DATA LISTING |
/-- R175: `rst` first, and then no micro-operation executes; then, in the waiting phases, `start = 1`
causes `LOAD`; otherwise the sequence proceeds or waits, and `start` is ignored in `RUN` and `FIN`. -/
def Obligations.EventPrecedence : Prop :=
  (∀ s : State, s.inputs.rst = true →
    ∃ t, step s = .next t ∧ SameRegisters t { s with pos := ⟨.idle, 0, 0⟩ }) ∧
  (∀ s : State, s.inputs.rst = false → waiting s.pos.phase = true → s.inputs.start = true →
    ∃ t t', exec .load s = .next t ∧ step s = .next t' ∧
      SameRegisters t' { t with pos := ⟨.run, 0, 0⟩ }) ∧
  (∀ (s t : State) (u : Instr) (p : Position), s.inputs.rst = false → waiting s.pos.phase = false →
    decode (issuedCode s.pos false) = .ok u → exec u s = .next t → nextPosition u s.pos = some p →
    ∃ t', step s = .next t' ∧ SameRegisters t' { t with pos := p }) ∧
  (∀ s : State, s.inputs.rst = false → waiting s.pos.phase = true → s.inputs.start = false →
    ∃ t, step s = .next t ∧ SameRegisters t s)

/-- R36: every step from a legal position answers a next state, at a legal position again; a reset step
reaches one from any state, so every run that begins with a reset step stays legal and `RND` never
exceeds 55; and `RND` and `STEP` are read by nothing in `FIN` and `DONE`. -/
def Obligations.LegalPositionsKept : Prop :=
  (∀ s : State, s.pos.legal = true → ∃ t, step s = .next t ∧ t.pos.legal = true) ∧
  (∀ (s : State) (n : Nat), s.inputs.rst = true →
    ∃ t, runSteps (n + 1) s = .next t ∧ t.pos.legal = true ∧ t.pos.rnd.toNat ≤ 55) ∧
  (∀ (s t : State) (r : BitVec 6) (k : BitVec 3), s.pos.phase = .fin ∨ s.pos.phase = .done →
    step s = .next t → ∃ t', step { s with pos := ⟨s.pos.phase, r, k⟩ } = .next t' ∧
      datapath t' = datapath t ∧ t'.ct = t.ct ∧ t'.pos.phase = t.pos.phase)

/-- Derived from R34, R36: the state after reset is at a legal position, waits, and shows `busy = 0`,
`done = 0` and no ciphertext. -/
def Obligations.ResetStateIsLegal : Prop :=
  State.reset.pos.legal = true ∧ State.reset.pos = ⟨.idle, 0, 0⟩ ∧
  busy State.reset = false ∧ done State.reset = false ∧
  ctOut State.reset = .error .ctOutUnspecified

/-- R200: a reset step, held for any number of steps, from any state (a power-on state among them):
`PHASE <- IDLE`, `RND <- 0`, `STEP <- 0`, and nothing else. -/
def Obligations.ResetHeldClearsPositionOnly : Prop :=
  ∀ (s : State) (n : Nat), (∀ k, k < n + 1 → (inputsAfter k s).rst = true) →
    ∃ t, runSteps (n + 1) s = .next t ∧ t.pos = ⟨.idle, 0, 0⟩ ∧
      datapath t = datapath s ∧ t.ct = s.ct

---

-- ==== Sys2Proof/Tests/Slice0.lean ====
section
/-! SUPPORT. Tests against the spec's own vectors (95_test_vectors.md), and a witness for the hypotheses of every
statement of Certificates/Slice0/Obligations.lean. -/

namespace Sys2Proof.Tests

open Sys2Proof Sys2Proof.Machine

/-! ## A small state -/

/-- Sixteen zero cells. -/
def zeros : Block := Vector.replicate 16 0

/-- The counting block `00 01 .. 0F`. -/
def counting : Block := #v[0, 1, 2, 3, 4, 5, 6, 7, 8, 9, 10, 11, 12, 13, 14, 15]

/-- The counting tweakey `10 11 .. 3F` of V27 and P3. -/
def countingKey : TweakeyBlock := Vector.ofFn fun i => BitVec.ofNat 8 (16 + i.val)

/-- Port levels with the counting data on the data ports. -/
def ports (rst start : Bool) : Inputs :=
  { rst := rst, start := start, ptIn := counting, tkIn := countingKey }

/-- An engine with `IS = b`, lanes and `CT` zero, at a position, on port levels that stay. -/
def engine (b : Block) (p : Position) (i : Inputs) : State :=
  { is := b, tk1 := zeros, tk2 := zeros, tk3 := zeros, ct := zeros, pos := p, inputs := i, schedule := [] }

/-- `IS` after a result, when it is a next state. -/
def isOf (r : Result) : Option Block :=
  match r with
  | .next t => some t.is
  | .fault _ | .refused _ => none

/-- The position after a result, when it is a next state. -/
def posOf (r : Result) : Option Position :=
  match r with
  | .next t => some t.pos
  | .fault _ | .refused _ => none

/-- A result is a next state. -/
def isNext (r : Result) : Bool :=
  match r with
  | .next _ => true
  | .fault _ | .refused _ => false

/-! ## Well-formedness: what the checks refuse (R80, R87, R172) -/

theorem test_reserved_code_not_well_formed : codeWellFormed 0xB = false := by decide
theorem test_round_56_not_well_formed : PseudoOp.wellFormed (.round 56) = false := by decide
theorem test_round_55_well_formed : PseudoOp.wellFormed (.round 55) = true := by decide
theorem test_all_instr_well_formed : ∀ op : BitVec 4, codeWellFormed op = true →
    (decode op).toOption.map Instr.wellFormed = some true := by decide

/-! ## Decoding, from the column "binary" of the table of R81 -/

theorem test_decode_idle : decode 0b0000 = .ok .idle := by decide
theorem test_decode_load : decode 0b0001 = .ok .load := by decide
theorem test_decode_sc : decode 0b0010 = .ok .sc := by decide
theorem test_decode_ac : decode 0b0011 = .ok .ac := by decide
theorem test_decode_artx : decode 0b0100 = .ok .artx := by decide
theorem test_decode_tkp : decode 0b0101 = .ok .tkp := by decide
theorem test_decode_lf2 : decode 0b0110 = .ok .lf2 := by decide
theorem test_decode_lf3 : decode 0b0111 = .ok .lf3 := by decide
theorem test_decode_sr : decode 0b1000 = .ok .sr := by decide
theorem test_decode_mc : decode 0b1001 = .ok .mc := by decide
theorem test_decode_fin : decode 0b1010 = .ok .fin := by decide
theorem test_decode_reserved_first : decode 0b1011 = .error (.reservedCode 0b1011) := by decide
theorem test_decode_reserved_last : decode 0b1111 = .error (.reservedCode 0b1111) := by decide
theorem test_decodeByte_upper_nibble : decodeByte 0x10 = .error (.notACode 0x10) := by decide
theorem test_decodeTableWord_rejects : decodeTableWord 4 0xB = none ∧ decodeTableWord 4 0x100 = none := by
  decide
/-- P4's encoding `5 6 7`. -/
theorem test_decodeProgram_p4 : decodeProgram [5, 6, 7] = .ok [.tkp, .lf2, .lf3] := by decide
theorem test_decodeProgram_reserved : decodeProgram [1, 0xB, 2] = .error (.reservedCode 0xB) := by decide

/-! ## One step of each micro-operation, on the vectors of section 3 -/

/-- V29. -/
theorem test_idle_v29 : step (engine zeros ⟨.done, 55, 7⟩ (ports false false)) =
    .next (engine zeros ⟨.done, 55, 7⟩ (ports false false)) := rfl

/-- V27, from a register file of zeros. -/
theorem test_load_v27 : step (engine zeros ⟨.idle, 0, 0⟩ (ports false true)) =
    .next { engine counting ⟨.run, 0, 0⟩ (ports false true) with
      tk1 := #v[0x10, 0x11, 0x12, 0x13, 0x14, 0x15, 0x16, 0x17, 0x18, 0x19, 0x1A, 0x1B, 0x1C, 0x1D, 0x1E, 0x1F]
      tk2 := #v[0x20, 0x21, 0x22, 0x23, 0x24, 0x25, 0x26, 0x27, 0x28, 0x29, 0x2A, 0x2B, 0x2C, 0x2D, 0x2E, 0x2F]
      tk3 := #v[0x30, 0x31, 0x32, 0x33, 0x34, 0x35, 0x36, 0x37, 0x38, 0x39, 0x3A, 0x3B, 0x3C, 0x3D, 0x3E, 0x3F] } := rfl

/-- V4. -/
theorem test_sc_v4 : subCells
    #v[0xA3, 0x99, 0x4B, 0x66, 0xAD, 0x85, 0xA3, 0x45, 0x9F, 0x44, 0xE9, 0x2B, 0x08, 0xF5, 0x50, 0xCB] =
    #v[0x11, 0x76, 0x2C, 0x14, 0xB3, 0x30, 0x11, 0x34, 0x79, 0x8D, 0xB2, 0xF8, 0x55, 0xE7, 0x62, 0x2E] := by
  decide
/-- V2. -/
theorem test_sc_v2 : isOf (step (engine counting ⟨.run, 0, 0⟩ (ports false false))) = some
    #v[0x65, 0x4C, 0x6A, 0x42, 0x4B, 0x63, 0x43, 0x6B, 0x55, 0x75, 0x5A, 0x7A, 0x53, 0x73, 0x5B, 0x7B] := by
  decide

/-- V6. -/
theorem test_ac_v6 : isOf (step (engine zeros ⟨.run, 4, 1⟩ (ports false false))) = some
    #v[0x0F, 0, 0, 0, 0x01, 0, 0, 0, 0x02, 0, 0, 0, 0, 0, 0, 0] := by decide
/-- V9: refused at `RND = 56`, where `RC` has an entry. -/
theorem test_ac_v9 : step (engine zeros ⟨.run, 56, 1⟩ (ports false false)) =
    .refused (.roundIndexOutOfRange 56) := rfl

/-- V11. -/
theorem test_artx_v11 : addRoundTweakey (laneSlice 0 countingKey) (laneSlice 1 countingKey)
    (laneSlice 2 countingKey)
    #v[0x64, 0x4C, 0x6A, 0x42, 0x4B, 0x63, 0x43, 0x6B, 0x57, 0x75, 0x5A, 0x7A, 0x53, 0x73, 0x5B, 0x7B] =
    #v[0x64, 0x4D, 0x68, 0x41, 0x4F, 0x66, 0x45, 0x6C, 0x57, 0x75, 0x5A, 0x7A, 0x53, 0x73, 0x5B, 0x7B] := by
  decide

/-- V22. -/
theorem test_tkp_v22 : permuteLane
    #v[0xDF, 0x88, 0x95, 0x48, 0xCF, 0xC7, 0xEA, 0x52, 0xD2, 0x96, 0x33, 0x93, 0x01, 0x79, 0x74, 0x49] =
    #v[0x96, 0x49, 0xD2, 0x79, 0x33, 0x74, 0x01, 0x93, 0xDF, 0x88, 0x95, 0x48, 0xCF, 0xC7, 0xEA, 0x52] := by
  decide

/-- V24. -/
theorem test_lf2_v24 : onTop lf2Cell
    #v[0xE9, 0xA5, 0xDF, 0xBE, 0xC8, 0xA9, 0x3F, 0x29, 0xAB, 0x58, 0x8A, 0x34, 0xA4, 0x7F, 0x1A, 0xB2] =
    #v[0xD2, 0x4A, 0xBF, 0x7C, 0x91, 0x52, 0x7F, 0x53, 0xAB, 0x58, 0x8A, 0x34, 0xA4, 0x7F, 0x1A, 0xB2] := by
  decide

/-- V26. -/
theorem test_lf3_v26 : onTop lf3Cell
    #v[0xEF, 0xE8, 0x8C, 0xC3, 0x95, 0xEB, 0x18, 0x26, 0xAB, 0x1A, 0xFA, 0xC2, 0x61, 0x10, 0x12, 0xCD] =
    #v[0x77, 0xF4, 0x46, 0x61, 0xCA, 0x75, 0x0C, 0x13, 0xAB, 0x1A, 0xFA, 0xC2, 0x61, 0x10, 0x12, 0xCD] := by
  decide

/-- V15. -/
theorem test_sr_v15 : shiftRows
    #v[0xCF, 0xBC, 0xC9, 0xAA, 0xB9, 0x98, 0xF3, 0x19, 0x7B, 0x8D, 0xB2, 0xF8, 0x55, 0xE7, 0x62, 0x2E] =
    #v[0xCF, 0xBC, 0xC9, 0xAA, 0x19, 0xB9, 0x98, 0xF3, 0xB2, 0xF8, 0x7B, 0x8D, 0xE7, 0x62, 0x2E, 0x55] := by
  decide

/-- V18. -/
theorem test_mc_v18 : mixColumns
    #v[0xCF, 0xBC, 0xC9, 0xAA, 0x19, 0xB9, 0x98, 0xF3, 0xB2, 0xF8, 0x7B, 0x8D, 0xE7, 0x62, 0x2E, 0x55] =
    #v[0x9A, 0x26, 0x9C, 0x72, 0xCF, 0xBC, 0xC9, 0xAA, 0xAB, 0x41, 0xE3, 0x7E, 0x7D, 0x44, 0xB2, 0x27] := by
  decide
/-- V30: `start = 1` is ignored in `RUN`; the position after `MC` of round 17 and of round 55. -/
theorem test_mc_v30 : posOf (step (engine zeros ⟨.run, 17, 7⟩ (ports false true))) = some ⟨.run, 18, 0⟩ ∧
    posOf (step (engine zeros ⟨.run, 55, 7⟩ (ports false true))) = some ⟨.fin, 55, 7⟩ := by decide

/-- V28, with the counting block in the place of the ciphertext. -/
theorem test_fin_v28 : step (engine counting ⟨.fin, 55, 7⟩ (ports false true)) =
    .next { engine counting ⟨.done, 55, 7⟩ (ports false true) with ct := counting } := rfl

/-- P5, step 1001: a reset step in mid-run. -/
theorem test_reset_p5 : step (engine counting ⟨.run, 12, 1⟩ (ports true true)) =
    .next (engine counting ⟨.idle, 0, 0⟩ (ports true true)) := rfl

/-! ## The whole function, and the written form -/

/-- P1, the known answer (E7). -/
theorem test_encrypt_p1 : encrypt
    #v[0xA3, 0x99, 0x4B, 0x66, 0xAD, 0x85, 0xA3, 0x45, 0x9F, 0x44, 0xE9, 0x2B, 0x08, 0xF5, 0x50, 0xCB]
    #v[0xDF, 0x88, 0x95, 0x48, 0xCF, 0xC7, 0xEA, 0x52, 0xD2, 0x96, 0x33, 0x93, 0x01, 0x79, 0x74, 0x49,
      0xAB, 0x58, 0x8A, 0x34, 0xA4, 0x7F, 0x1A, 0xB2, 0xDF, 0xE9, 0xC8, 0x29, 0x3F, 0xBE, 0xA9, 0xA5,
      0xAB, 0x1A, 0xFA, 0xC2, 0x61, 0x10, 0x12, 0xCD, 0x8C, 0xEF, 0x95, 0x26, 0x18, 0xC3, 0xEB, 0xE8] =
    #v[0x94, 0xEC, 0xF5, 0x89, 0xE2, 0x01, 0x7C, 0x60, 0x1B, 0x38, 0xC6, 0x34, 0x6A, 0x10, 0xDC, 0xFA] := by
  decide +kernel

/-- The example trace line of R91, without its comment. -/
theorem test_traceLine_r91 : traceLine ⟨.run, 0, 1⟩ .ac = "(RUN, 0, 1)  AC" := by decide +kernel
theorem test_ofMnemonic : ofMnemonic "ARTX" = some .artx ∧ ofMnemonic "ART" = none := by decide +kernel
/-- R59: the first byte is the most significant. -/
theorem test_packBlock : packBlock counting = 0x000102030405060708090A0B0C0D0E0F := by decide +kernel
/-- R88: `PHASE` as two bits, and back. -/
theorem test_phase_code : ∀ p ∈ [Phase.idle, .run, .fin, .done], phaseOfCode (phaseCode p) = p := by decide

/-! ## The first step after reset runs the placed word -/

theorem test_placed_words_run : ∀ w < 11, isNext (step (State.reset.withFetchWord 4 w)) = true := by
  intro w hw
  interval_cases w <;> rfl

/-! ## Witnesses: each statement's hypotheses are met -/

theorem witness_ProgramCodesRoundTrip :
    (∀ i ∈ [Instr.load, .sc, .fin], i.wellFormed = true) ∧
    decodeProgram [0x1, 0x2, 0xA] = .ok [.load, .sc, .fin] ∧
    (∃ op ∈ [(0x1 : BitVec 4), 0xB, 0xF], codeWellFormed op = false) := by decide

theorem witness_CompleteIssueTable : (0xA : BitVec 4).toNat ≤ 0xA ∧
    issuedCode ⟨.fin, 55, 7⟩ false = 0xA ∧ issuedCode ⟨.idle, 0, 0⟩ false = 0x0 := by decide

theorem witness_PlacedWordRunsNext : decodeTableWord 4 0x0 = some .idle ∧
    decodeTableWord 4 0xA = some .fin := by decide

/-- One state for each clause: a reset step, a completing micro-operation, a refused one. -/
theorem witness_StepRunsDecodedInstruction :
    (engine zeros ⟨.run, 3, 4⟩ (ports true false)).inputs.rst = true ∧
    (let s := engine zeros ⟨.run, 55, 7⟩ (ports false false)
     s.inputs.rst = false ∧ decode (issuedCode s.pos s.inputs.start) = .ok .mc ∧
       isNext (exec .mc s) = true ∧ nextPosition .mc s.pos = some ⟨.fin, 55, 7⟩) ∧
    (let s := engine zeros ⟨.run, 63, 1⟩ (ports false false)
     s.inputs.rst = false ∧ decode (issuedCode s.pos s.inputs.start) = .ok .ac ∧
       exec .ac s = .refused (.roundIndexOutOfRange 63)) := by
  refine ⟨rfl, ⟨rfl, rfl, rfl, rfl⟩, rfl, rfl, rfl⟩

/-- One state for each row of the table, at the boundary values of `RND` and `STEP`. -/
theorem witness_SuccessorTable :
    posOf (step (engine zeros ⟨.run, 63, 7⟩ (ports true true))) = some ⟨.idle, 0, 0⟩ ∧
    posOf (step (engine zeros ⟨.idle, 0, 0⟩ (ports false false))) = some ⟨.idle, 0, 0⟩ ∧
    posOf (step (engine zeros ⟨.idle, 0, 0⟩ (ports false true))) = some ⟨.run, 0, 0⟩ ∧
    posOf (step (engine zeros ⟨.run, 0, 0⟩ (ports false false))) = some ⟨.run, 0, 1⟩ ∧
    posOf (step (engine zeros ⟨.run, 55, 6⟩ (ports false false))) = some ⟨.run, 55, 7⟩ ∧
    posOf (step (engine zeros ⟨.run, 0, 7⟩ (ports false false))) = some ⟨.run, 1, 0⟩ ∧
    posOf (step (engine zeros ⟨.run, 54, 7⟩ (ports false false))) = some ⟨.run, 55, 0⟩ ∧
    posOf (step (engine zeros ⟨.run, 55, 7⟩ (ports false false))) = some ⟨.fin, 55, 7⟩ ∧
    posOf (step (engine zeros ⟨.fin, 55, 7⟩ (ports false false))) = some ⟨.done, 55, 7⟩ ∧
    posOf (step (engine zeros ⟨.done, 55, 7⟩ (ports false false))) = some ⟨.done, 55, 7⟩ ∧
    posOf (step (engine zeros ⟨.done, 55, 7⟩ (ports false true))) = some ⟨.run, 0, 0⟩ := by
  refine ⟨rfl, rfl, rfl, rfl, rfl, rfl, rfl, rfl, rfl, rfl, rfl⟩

WHAT TO WORK ON | From the entries above, extract only the lines running from the one containing "first, and then" through the one containing "exceeds 55; and", inclusive.

SOLUTION |
/-- R175: `rst` first, and then no micro-operation executes; then, in the waiting phases, `start = 1`
causes `LOAD`; otherwise the sequence proceeds or waits, and `start` is ignored in `RUN` and `FIN`. -/
def Obligations.EventPrecedence : Prop :=
  (∀ s : State, s.inputs.rst = true →
    ∃ t, step s = .next t ∧ SameRegisters t { s with pos := ⟨.idle, 0, 0⟩ }) ∧
  (∀ s : State, s.inputs.rst = false → waiting s.pos.phase = true → s.inputs.start = true →
    ∃ t t', exec .load s = .next t ∧ step s = .next t' ∧
      SameRegisters t' { t with pos := ⟨.run, 0, 0⟩ }) ∧
  (∀ (s t : State) (u : Instr) (p : Position), s.inputs.rst = false → waiting s.pos.phase = false →
    decode (issuedCode s.pos false) = .ok u → exec u s = .next t → nextPosition u s.pos = some p →
    ∃ t', step s = .next t' ∧ SameRegisters t' { t with pos := p }) ∧
  (∀ s : State, s.inputs.rst = false → waiting s.pos.phase = true → s.inputs.start = false →
    ∃ t, step s = .next t ∧ SameRegisters t s)

/-- R36: every step from a legal position answers a next state, at a legal position again; a reset step
reaches one from any state, so every run that begins with a reset step stays legal and `RND` never
exceeds 55; and `RND` and `STEP` are read by nothing in `FIN` and `DONE`. -/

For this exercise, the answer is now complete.